Febrile neutrophilic dermatosis

Overview

Febrile neutrophilic dermatosis, commonly known as Sweet’s syndrome, is a rare inflammatory skin condition characterized by the sudden appearance of painful, red or purple skin lesions, fever, and an elevated neutrophil count. It is classified as a neutrophilic dermatosis because the skin lesions are infiltrated by neutrophils, a type of white blood cell. Sweet’s syndrome can occur on its own (idiopathic), be associated with infections, malignancies (especially hematologic cancers), or be triggered by certain medications.

Causes

Febrile neutrophilic dermatosis can have several underlying causes, and it is often categorized into three main types:

• Classic (idiopathic) Sweet’s syndrome: Occurs without any identifiable cause; may follow an upper respiratory or gastrointestinal infection.

• Malignancy-associated Sweet’s syndrome: Most commonly linked to hematologic cancers, particularly acute myeloid leukemia (AML), but also seen with solid tumors.

• Drug-induced Sweet’s syndrome: Associated with medications such as granulocyte-colony stimulating factor (G-CSF), all-trans retinoic acid (ATRA), and certain antibiotics or NSAIDs.

Symptoms

Sweet’s syndrome typically presents with a combination of cutaneous and systemic symptoms.
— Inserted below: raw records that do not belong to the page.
-- ==== Sys2Proof/Machine/Gather.lean ====
section
/-! DEFINITION. The gather unit (11 R276), `kvride` (06 R169; 11 R277; 15 R341, R347), the eddy queue and its resumption (15 R337-R340, R343; 12 R303). -/

namespace Sys2Proof.Machine

/-! ### Wanted lists (R276, R277) -/

/-- Ask a command's rider at a landing for segments, creating the rider if it has none; `none` where the landing has no free entry, where the list of a gather rider is full, or while something that the port sent earlier is still on its way there (R157, R276, R278). -/
def addWants (s : State) (id : Nat) (kind : RideKind) (pc : PcKey) (ws : List (Nat × Nat × Nat)) : Option State :=
  let ld := s.landing pc
  let mine := fun (r : Rider) => r.cmd == id && r.kind == kind
  let late := earlierSent s (s.cmd id).station pc s.sends
  match ld.riders.find? mine with
  | some r =>
      let new := ws.filter (fun w => !(r.want.any (fun x => x.1 == w.1 && x.2.1 == w.2.1)))
      if !new.isEmpty && (late || (kind == .gather && 256 < r.want.length + new.length)) then none
      else some (s.setLanding pc { ld with riders := ld.riders.map (fun (x : Rider) => if mine x then { x with want := x.want ++ new } else x) })
  | none =>
      if late || 64 ≤ ld.riders.length then none
      else
        let slot := (ws.headD (0, 0, 0)).1
        some (s.setLanding pc { ld with riders := ld.riders ++ [{ cmd := id, slot := slot, kind := kind, commit := true, want := ws }] })

/-! ### Where a route of a PT ends (R339) -/

/-- Whether the slot at which a route of a command's PT ends is marked COMMUTE (R339). -/
def routeCommutes (s : State) (c : Cmd) (route : Nat) : Bool :=
  let at_ := tileAt s c (cmdPort c)
  match at_.routes.get? route with
  | none => false
  | some r =>
      match routeDst r.entry with
      | .latch _ n => ((tileAt s c (regionTile (s.region (at_.region.getD 0)) (routeTile r.entry))).slots.getD n.toNat {}).commute
      | _ => false

/-! ### Replies (R168, R276, R339) -/

/-- Acceptance numbers of diverted requests of a gather that have not replied. -/
def divertedOrders (p : PortUnit) (id : Nat) : List Nat :=
  ((p.eddy.vals.filter (fun e => !e.kv && e.cmd == id)).map (fun e => e.order))
    ++ (((p.window ++ p.ready).filter (fun r => r.diverted)).map (fun r => r.order))

/-- The reply of a request (R168). -/
def replyTok (r : Req) : Tok := { tag := r.tag, seq := r.seq, pay := Word.ofA64 fun i => r.got.getD i 0, hb := r.hb }

/-- Replies that may leave do so, up to `fuel` of them: unless the ride's slot has COMMUTE, none passes a diverted request accepted before it (R339). -/
def flushReplies (s : State) (k : TileKey) (id : Nat) : Nat → State
  | 0 => s
  | fuel + 1 =>
      let c := s.cmd id
      let p := portAt s c k
      let ort := (Word.field c.word 80 4).toNat
      let held := divertedOrders p id
      match takeFirst (fun (r : Req) => routeCommutes s c ort || !(held.any (fun o => o < r.order))) p.ready with
      | none => s
      | some (r, rest) =>
          let s1 := setPortAt s c k { p with ready := rest }
          flushReplies (s1.setCmd id { c with taken := c.taken + 1, out := c.out ++ [{ rider := 1536, route := ort, tok := replyTok r }] }) k id fuel

/-- Requests whose eight addresses are served are ready to reply, in the order the window accepted them; their reading is performed (R276, R291). -/
def finishReqs (s : State) (k : TileKey) (id : Nat) : State :=
  let c := s.cmd id
  let p := portAt s c k
  let full := fun (r : Req) => r.got.length == 8
  let ready := p.ready ++ p.window.filter full
  let s1 := (p.window.filter full).foldl (fun x r => accDone x r.access) s
  flushReplies (setPortAt s1 c k { p with window := p.window.filter (fun r => !full r), ready := ready }) k id ready.length

/-! ### Requests (R168, R276, R286) -/

/-- Addresses of a request that no landing serves: misaligned, or outside every reach (R168). -/
def addrBad (s : State) (c : Nat) (a : BitVec 64) : Bool := a.toNat % 8 != 0 || (paPlace s c a).isNone

/-- Whether an address lies behind a fenced link (R286). -/
def addrFenced (s : State) (c : Nat) (a : BitVec 64) : Bool := (paPlace s c a).any (fun x => fencedPc s x.1.pc)

/-- The wants of one request are listed at their landings, as far as these have room (R276). -/
def placeReq (s : State) (id : Nat) (r : Req) : State :=
  (List.range 8).foldl (fun x i =>
    if r.got.has i || r.dead then x
    else match paPlace x (x.cmd id).ctx (r.addrs.getD i 0) with
      | some (m, loc, _) => (addWants x id .gather m.pc [(m.slot, loc, 0)]).getD x
      | none => x) s

/-- A request enters the merge window: addresses that no landing serves deliver zero at once and set RANGE, or LINK_FENCED behind a fenced link (R168, R286). -/
def acceptReq (s : State) (k : TileKey) (id : Nat) (r : Req) : State :=
  let c := s.cmd id
  let bad := (List.range 8).filter (fun i => addrBad s c.ctx (r.addrs.getD i 0))
  let cut := (List.range 8).filter (fun i => addrFenced s c.ctx (r.addrs.getD i 0))
  let r1 := { r with got := (bad ++ cut).foldl (fun m i => m.put i 0) [] }
  let st := if !cut.isEmpty then CStat.fenced else if !bad.isEmpty && c.status == 0 then CStat.range else c.status
  let s1 := s.setCmd id { c with missed := c.missed + bad.length, status := st }
  let p := s1.port k
  finishReqs (placeReq (s1.setPort k { p with window := p.window ++ [r1] }) id r1) k id

/-- Requests in the window get zero for elements behind a fenced link, and the gather retires LINK_FENCED (R286). -/
def fenceGather (s : State) (id : Nat) : State :=
  let c := s.cmd id
  let k := cmdPort c
  let cut := fun (r : Req) => (List.range 8).filter (fun i => !r.dead && !r.got.has i && addrFenced s c.ctx (r.addrs.getD i 0))
  let p := portAt s c k
  if p.window.all (fun r => (cut r).isEmpty) then s
  else
    let w := p.window.map (fun (r : Req) => { r with got := (cut r).foldl (fun m i => m.put i 0) r.got })
    finishReqs ((setPortAt s c k { p with window := w }).setCmd id { c with status := CStat.fenced }) k id

/-- Take a token away from a unit port of a tile, noting a drain marker. -/
def portDrop (s : State) (k : TileKey) (p : Nat) (t : Tok) : State := portDrain (portTake s k p) k p t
Common features include:

• Fever: High-grade fever, often preceding or accompanying skin lesions.

• Painful skin lesions: Tender, red or purple papules, nodules, or plaques that may appear on the face, neck, upper limbs, and trunk.
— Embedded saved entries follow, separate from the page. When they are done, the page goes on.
-- ==== Sys2Proof/Machine/Launches.lean ====
section
/-! DEFINITION. Launches (14 R317-R330; 15 R348-R351; 18 R358-R367): the check of a launch packet, placement, the start, retirement and tail launches, pre-emption and resumption, killing. -/

namespace Sys2Proof.Machine

/-! ### The launch packet (R317, R318) -/

namespace Launch

/-- HANDLE. -/
def handleOf (p : Packet) : Nat := (pk p 4 4).toNat
/-- DEADLINE. -/
def deadline (p : Packet) : Nat := (pk p 8 8).toNat
/-- QW. -/
def qw (p : Packet) : Nat := (pk p 0x10 1).toNat
/-- QH. -/
def qh (p : Packet) : Nat := (pk p 0x11 1).toNat
/-- Dies of the placement, NDM1 + 1. -/
def nd (p : Packet) : Nat := (pk p 0x12 1).toNat + 1
/-- CARVE in KiB. -/
def carve (p : Packet) : Nat := (pk p 0x14 2).toNat
/-- A bit of FLAGS: 0 BARRIER, 1 TEMPO, 2 RACE. -/
def flag (p : Packet) (i : Nat) : Bool := Word.bit (pk p 1 1) i
/-- SEEDPORTk. -/
def seedPort (p : Packet) (k : Nat) : BitVec 32 := pk p (0x20 + 4 * k) 4
/-- The value of seed k: SEEDVALk, or two argument words. -/
def seedVal (p : Packet) (k : Nat) : BitVec 64 := if k < 4 then pk p (0x40 + 8 * k) 8 else pk p (0x60 + 8 * (k - 4)) 8
/-- The work-id widths. -/
def widths (p : Packet) : List Nat := (List.range 6).map (fun f => (pk p (0x18 + f) 1).toNat)

end Launch

/-- The fields of a launch packet lie in the ranges of R317. DEDUCED (log 146): beyond NSEED the value SEEDVALk must be zero as well as its descriptor. -/
def launchFieldsOk (q : Nat) (p : Packet) : Bool :=
  let ws := Launch.widths p
  (pk p 2 2).toNat == q && Word.field (pk p 1 1) 3 5 == (0 : BitVec 5) && pk p 0x16 2 == 0 && pk p 0x1E 2 == 0
  && 1 ≤ Launch.qw p && Launch.qw p ≤ 16 && 1 ≤ Launch.qh p && Launch.qh p ≤ 8 && Launch.nd p ≤ 12 && nseed p ≤ 8 && Launch.carve p ≤ 256
  && ws.all (· ≤ 64) && ws.sum ≤ 64
  && (List.range 8).all (fun k =>
      Word.field (Launch.seedPort p k) 18 6 == (0 : BitVec 6)
      && (k < nseed p || (Launch.seedPort p k == 0 && (4 ≤ k || Launch.seedVal p k == 0))))

/-- Where the regions of a kernel lie in the rectangles: rectangle number and offset in quads, in region order; `none` where they do not fit (R319). -/
def layRegions (qw qh nd : Nat) : List KRegion → Nat → Nat → Option (List (Nat × Nat))
  | [], _, _ => some []
  | r :: rs, j, x =>
      let new := qw < x + r.w
      let j1 := if new then j + 1 else j
      let x1 := if new then 0 else x
      if qh < r.h || qw < r.w || nd ≤ j1 then none else (layRegions qw qh nd rs j1 (x1 + r.w)).map (fun l => (j1, x1) :: l)

/-- The layout of a kernel in a launch's rectangles (R319). -/
def layoutOf (p : Packet) (k : Kernel) : Option (List (Nat × Nat)) := layRegions (Launch.qw p) (Launch.qh p) (Launch.nd p) k.regions 0 0

/-- The lowest-numbered block of a region (R235). -/
def lowestBlockOf (k : Kernel) (region : Nat) : Option (Nat × Block) := k.blocks.find? (fun b => b.2.region == region)

/-- The tile of a block as a load would leave it, without its place. -/
def imageTile (b : Block) (rel : Nat) : Tile := loadedTile 0 b rel

/-- A seed's descriptor names a latch that it may fill (R318). -/
def seedOk (k : Kernel) (d : BitVec 32) : Bool :=
  match lowestBlockOf k (Word.field d 24 8).toNat, Pos.ofCode (Word.field d 16 2) with
  | some (_, b), some p =>
      let rel := (Word.field d 0 11).toNat
      let n : BitVec 5 := Word.field d 11 5
      let t := imageTile b rel
      t.slots.has n.toNat && wordEnables (t.slots.getD n.toNat {}).word p && !latchFed t p n
        && !(b.entries.any (fun e => e.tile == rel && e.slot == n.toNat && e.pos == p))
  | _, _ => false

/-- The owner range of an SP tile overlaps a launch's carve-out; an empty one overlaps nothing (R242, R318). -/
def ownerInCarve (p : Packet) (b : Block) : Bool :=
  let w := (imageTile b 65).units.headD 0
  let lim := if Launch.flag p 2 then 262144 else 524288
  let base := (Word.field w 44 19).toNat
  let len := (Word.field w 24 20).toNat
  Word.bit w 63 && 0 < Launch.carve p && 0 < len && base < lim && lim - 1024 * Launch.carve p < base + len

/-- A `merge.any` of which one latch has neither a producer nor an entry port: a marker at the other would never meet its like (R123, R240, R318). -/
def mergeOpen (b : Block) : Bool :=
  b.images.any (fun im =>
    let t := imageTile b im.1
    t.slots.any (fun x => match decodeNode x.2.word with
      | .ok (.merge _ false) => [Pos.left, .right].any (fun p =>
          !latchFed t p (BitVec.ofNat 5 x.1) && !b.entries.any (fun e => e.tile == im.1 && e.slot == x.1 && e.pos == p))
      | _ => false))

/-! ### Placement (R4, R319) -/

/-- The command strip and the reserve strip (R4). -/
def stripQuad (d qx : Nat) : Bool := qx == 0 && (d == 0 || d == 6)

/-- The quads of a rectangle. -/
def rectQuads (qx qy w h : Nat) : List (Nat × Nat) := (List.range h).flatMap (fun j => (List.range w).map (fun i => (qx + i, qy + j)))

/-- Whether a launch that has started, or is being restored, holds a quad (R319, R351). -/
def holdsQuad (l : Launch) (d qx qy : Nat) : Bool :=
  (l.phase == .running || l.resuming) && l.places.any (fun x =>
    x.1 == d && x.2.1 ≤ qx && qx < x.2.1 + Launch.qw l.packet && x.2.2 ≤ qy && qy < x.2.2 + Launch.qh l.packet)

/-- Whether no started launch holds a quad, leaving out those that pass a test. -/
def quadFree (s : State) (skip : Launch → Bool) (d qx qy : Nat) : Bool := s.launches.all (fun l => skip l.2 || !holdsQuad l.2 d qx qy)

/-- Whether a rectangle lies in a context's partition, off the strips, and in quads that pass a test. -/
def rectOk (s : State) (c : Nat) (free : Nat → Nat → Nat → Bool) (d qx qy w h : Nat) : Bool :=
  qx + w ≤ 16 && qy + h ≤ 8 && (rectQuads qx qy w h).all (fun q => ownsQuad s c d q.1 q.2 && !stripQuad d q.1 && free d q.1 q.2)

/-- Every origin of a die, the lowest qy first, then the lowest qx (R319). -/
def origins : List (Nat × Nat) := (List.range 8).flatMap (fun y => (List.range 16).map (fun x => (x, y)))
• Lesions with pseudovesicular appearance: Although solid, lesions may appear blister-like due to intense swelling.

• Malaise and fatigue: General feeling of illness.

• Arthralgia or myalgia: Joint or muscle pain in some cases.

• Ocular involvement: Conjunctivitis or episcleritis may occur in a minority of patients.

Diagnosis

Diagnosis of febrile neutrophilic dermatosis is primarily clinical and histological. Key diagnostic steps include:

• Clinical evaluation: Based on the presence of fever, painful skin lesions, and systemic symptoms.

• Skin biopsy: Confirms the diagnosis by showing a dense neutrophilic infiltrate in the dermis without vasculitis.

• Blood tests: Elevated white blood cell count (neutrophilia), elevated erythrocyte sedimentation rate (ESR), and C-reactive protein (CRP).

• Investigations for underlying causes: Includes complete blood count, bone marrow biopsy if leukemia is suspected, cancer screening, and a review of medication history.

Treatment

Treatment of Sweet’s syndrome typically leads to rapid improvement. Common therapies include:

• Systemic corticosteroids: Prednisone is the most effective and commonly used treatment; symptoms often resolve within days.

• Alternative medications: For patients who cannot tolerate corticosteroids, options include colchicine, dapsone, potassium iodide, or NSAIDs.

• Treatment of underlying condition: If associated with malignancy or medication, addressing the underlying cause is essential.

• Topical corticosteroids: May be useful in localized or mild cases.

Prognosis

The prognosis of febrile neutrophilic dermatosis is generally favorable, especially in idiopathic cases with prompt treatment. Most patients respond well to corticosteroids, and skin lesions resolve without scarring. However, recurrence is common, especially in cases associated with malignancy or autoimmune diseases. Long-term follow-up is important to monitor for underlying conditions and manage potential relapses.